There is already bad blood between you...giving him back will let her say you dumped the dog on her....or whatever she wants to say to make you look bad....do what is best for the dog!!! Then you can look at yourself in the mirror and say you did what was right for the dog.

Lee


----------



## Merciel (Apr 25, 2013)

marbury said:


> He is still an excellent show prospect. He'll do well in the ring. I can continue to show him, but I will not breed him.
> 
> I would LOVE to place him in a _proper_ pet home, I'd feel comfortable with it. But is it worth creating an enemy in an already small community of ASL showfolk? I have seen what she's capable of, and frankly it scares me.

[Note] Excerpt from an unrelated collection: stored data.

theorem Chip.journalTakes_joined (epoch : Nat) (es : List JEntry) (hj : t.joined = true) :
    t.journalTakes epoch es =
      let u := es.foldl Chip.storeEntry { t with syz := { t.syz with partnerEpoch := epoch } }
      if u.joined = true then u.acceptPos es else u :=
  if_neg (by simp [hj])

theorem Chip.mirrorTakes_joined (es : List JEntry) (hcompat : t.syz.compat = true) (hj : t.joined = true)
    (hcopy : t.endCopy.joined = true) : t.mirrorTakes es = (es.foldl Chip.mirrorEntry t.endCopy).acceptPos es :=
  (if_neg (by simp [hj, hcompat])).trans (if_pos hcopy)

theorem Chip.fetchTakes_umbra (addr size tag : Nat) (hst : t.glb.state = .umbra) :
    t.fetchTakes addr size tag =
      (t.fetchReads addr size).syzSmall 0x45
        ([tag, (t.fetchAnswer addr size).1, (t.fetchAnswer addr size).2.1] ++ (t.fetchAnswer addr size).2.2) :=
  if_neg (by simp [hst])

theorem Chip.releaseTakes_umbra {pos : Nat} (hst : t.glb.state = .umbra) (hpos : t.syz.release ≤ pos) :
    t.releaseTakes pos = { t with syz := { t.syz with
      release := pos, ring := t.syz.ring.filter fun e => pos < e.pos,
      mclean := (t.syz.mpages.filter fun e => e.2 ≤ pos).map fun e => e.1 } } :=
  if_neg (by simp [hst, Nat.not_lt.mpr hpos])

theorem Chip.eclipseTakes_umbra (hst : t.glb.state = .umbra) :
    t.eclipseTakes = { t with syz := { t.syz with eclSeen := true } } :=
  (if_neg (by simp [hst])).trans (if_pos (by simp [hst]))

theorem Chip.caughtUpTakes_joined (hj : t.joined = true) (hcopy : t.endCopy.joined = true) :
    t.caughtUpTakes = { t.endCopy with syz := { t.endCopy.syz with caughtUp := true } } :=
  (if_neg (by simp [hj])).trans (if_pos hcopy)

end Standby

/-! ### The statements -/

/-- Settles O36: each of the commands brings a reliable frame, and one received before is answered only. -/
theorem duplicateFramesAreAnsweredOnly : Obligations.DuplicateFramesAreAnsweredOnly := by
  unfold Obligations.DuplicateFramesAreAnsweredOnly
  intro s h htakes hown hknown hold c hc
  have hbrings : ∃ m, Brings h c m := by
    rcases hc with ⟨es, rfl⟩ | ⟨es, rfl⟩ | ⟨a, n, g, rfl⟩ | ⟨g, k, x, d, rfl⟩ | ⟨p, rfl⟩ | rfl | ⟨l, q, rfl⟩ | ⟨l, rfl⟩ | rfl | rfl |
      ⟨r, rfl⟩ | ⟨k, rfl⟩
    all_goals exact ⟨_, by constructor⟩
  obtain ⟨m, hm⟩ := hbrings
  exact (hm.exec_eq s).trans (next_on_congr (Chip.recvReliable_again m htakes hown hknown hold))

/-- Settles O37: each of the commands brings a reliable frame, and one ahead of its turn is kept. -/
theorem framesAheadWaitForTheirTurn : Obligations.FramesAheadWaitForTheirTurn := by
  unfold Obligations.FramesAheadWaitForTheirTurn
  intro s h ha c m hc
  have hbrings : Brings h c m := by
    rcases hc with ⟨es, rfl, rfl⟩ | ⟨es, rfl, rfl⟩ | ⟨a, n, g, rfl, rfl⟩ | ⟨g, k, x, d, rfl, rfl⟩ | ⟨p, rfl, rfl⟩ | ⟨rfl, rfl⟩ |
      ⟨l, q, rfl, rfl⟩ | ⟨l, rfl, rfl⟩ | ⟨rfl, rfl⟩ | ⟨rfl, rfl⟩ | ⟨r, rfl, rfl⟩ | ⟨k, rfl, rfl⟩
    all_goals constructor
  exact (hbrings.exec_eq s).trans (next_on_congr (Chip.recvReliable_ahead m ha))

/-- Settles O34: an acknowledgement by the role of the unit that it reaches; each reliable frame by what it does at a unit that is
told it, a JOIN by the causes for which it is refused. -/
theorem activeTwinFramesComplete : Obligations.ActiveTwinFramesComplete := by
  unfold Obligations.ActiveTwinFramesComplete
  refine ⟨fun s h pos credit cum htakes hown hrole => ?ackActive, fun s h pos credit cum htakes hown hrole => ?ackOther,
    fun s h m ht hrole hst hpair => ?join, fun s h ht hst hrole => ?takeover, fun s h causes ht => ?refuse,
    fun s h tag source mask data ht => ?fetched⟩
  case ackActive =>
    exact next_on_congr ((journalAckEffect_takes pos credit cum htakes hown).trans (if_neg (not_not_intro hrole)))
  case ackOther => exact next_on_congr ((journalAckEffect_takes pos credit cum htakes hown).trans (if_pos hrole))
  case join =>
    have hmay : (s.chip.hearing h).MayBeJoined := ⟨hrole, hst, hpair⟩
    exact ⟨fun hnone => (Brings.join m).next ht (hmay.joinTakes_eq.trans (if_neg (not_not_intro hnone))),
      fun hsome => (Brings.join m).next ht (hmay.joinTakes_eq.trans (if_pos hsome))⟩
  case takeover => exact Brings.takeover.next ht (Chip.takeoverTakes_fences hrole hst)
  case refuse =>
    exact ⟨fun hrole hpair => (Brings.refuse causes).next ht (Chip.refuseTakes_catchingUp causes hrole hpair),
      fun hrole => (Brings.refuse causes).next ht (Chip.refuseTakes_umbra causes hrole)⟩
  case fetched => exact (Brings.fetchResp tag source mask data).next ht rfl

/-- Settles O35: each reliable frame by what it does at a unit in UMBRA that is told it; entries and notes of the copy where
neither unit has refused the join. -/
theorem standbyTwinFramesComplete : Obligations.StandbyTwinFramesComplete := by
  unfold Obligations.StandbyTwinFramesComplete
  intro s h ht hst
  have hjoined (hrefuse : s.chip.syz.refuse = 0) : (s.chip.hearing h).joined = true := Chip.joined_umbra hst hrefuse
  refine ⟨fun es hrefuse => ?journal, fun es hcompat hrefuse hcopy => ?mirror, fun addr size tag => ?fetch, fun pos hpos => ?release,
    ?eclipse, fun last seq => ?sealed, fun last => ?switchGo, fun hrefuse hcopy => ?caughtUp⟩
  case journal => exact (Brings.journal es).next ht (Chip.journalTakes_joined _ es (hjoined hrefuse))
  case mirror => exact (Brings.mirrorWrite es).next ht (Chip.mirrorTakes_joined es hcompat (hjoined hrefuse) hcopy)
  case fetch => exact (Brings.mirrorFetch addr size tag).next ht (Chip.fetchTakes_umbra addr size tag hst)
  case release => exact (Brings.release pos).next ht (Chip.releaseTakes_umbra hst hpos)
  case eclipse => exact Brings.eclipse.next ht (Chip.eclipseTakes_umbra hst)
  case sealed => exact (Brings.sealed last seq).next ht rfl
  case switchGo => exact (Brings.switchGo last).next ht rfl
  case caughtUp => exact Brings.caughtUp.next ht (Chip.caughtUpTakes_joined (hjoined hrefuse) hcopy)

end Sys2Proof.Machine
end

section
/-!
The twin's timers and links: HEARTBEATs and their loss, TWIN_FENCE_IN, a frame sent again, a link that comes or goes, and the
reservation check of a unit in doubt (O38).
-/
namespace Sys2Proof.Machine

section Timers

variable {s : Chip}

/-! ### HEARTBEATs, their loss and TWIN_FENCE_IN (12 R306, R307, R309) -/

/-- A HEARTBEAT sent on every up link. -/
def Chip.beat (s : Chip) : Chip :=
  (bitsOf 4 s.syz.links).foldl (fun t l =>
    t.emit (.syz l false 0 0x42 [] s.heartbeatBody (t.syzBytes (SyzFrame.small 0x42 s.heartbeatBody)))) s

theorem heartbeatIntervalEffect_on (hon : s.syzOn 0x42 = true) :
    heartbeatIntervalEffect s = s.beat.stepMirror.advanceRelease :=
  congrArg (fun t : Chip => t.stepMirror.advanceRelease) (if_pos hon)

theorem Chip.partnerLost_paired (hpair : s.syz.pair = .paired) : s.partnerLost = (s.setPair .inDoubt).goOnAll :=
  if_pos (beq_iff_eq.mpr hpair)

theorem Chip.partnerLost_catchingUp (hpair : s.syz.pair = .catchingUp) : s.partnerLost = s.dropTwin .noTwin true :=
  (if_neg (by simp [hpair])).trans (if_pos (beq_iff_eq.mpr hpair))

theorem heartbeatLossEffect_active (hst : s.glb.state = .active) (hrole : s.syz.role = .active) :
    heartbeatLossEffect s = s.partnerLost :=
  if_pos (by simp [hst, hrole])

/-- The level of TWIN_FENCE_IN recorded. -/
def Chip.fenceSeen (s : Chip) (asserted : Bool) : Chip := { s with syz := { s.syz with fenceIn := asserted } }

theorem twinFenceEffect_active (hst : s.glb.state = .active) (hrole : s.syz.role = .active) :
    twinFenceEffect true s = (s.fenceSeen true).partnerLost :=
  (if_neg (by simp [hst])).trans (if_pos (by simp [hst, hrole]))

theorem twinFenceEffect_umbra (hst : s.glb.state = .umbra) : twinFenceEffect true s = (s.fenceSeen true).trigger 1 :=
  if_pos (beq_iff_eq.mpr hst)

I have the legal upper-hand, but she has much bigger balls than I do.


These two things are tough. 

If he's an excellent show prospect (as in, he can win), then somebody somewhere is going to be real tempted to breed that dog despite all the issues you've outlined and the fact that a dog with such issues really should not be bred.

I am _guessing,_ based on this post and some of your earlier ones, that the dog's original breeder might also be tempted, particularly given that her program produced this dog in the first place and so there is a non-zero chance that she views the problems as not necessarily dealbreakers.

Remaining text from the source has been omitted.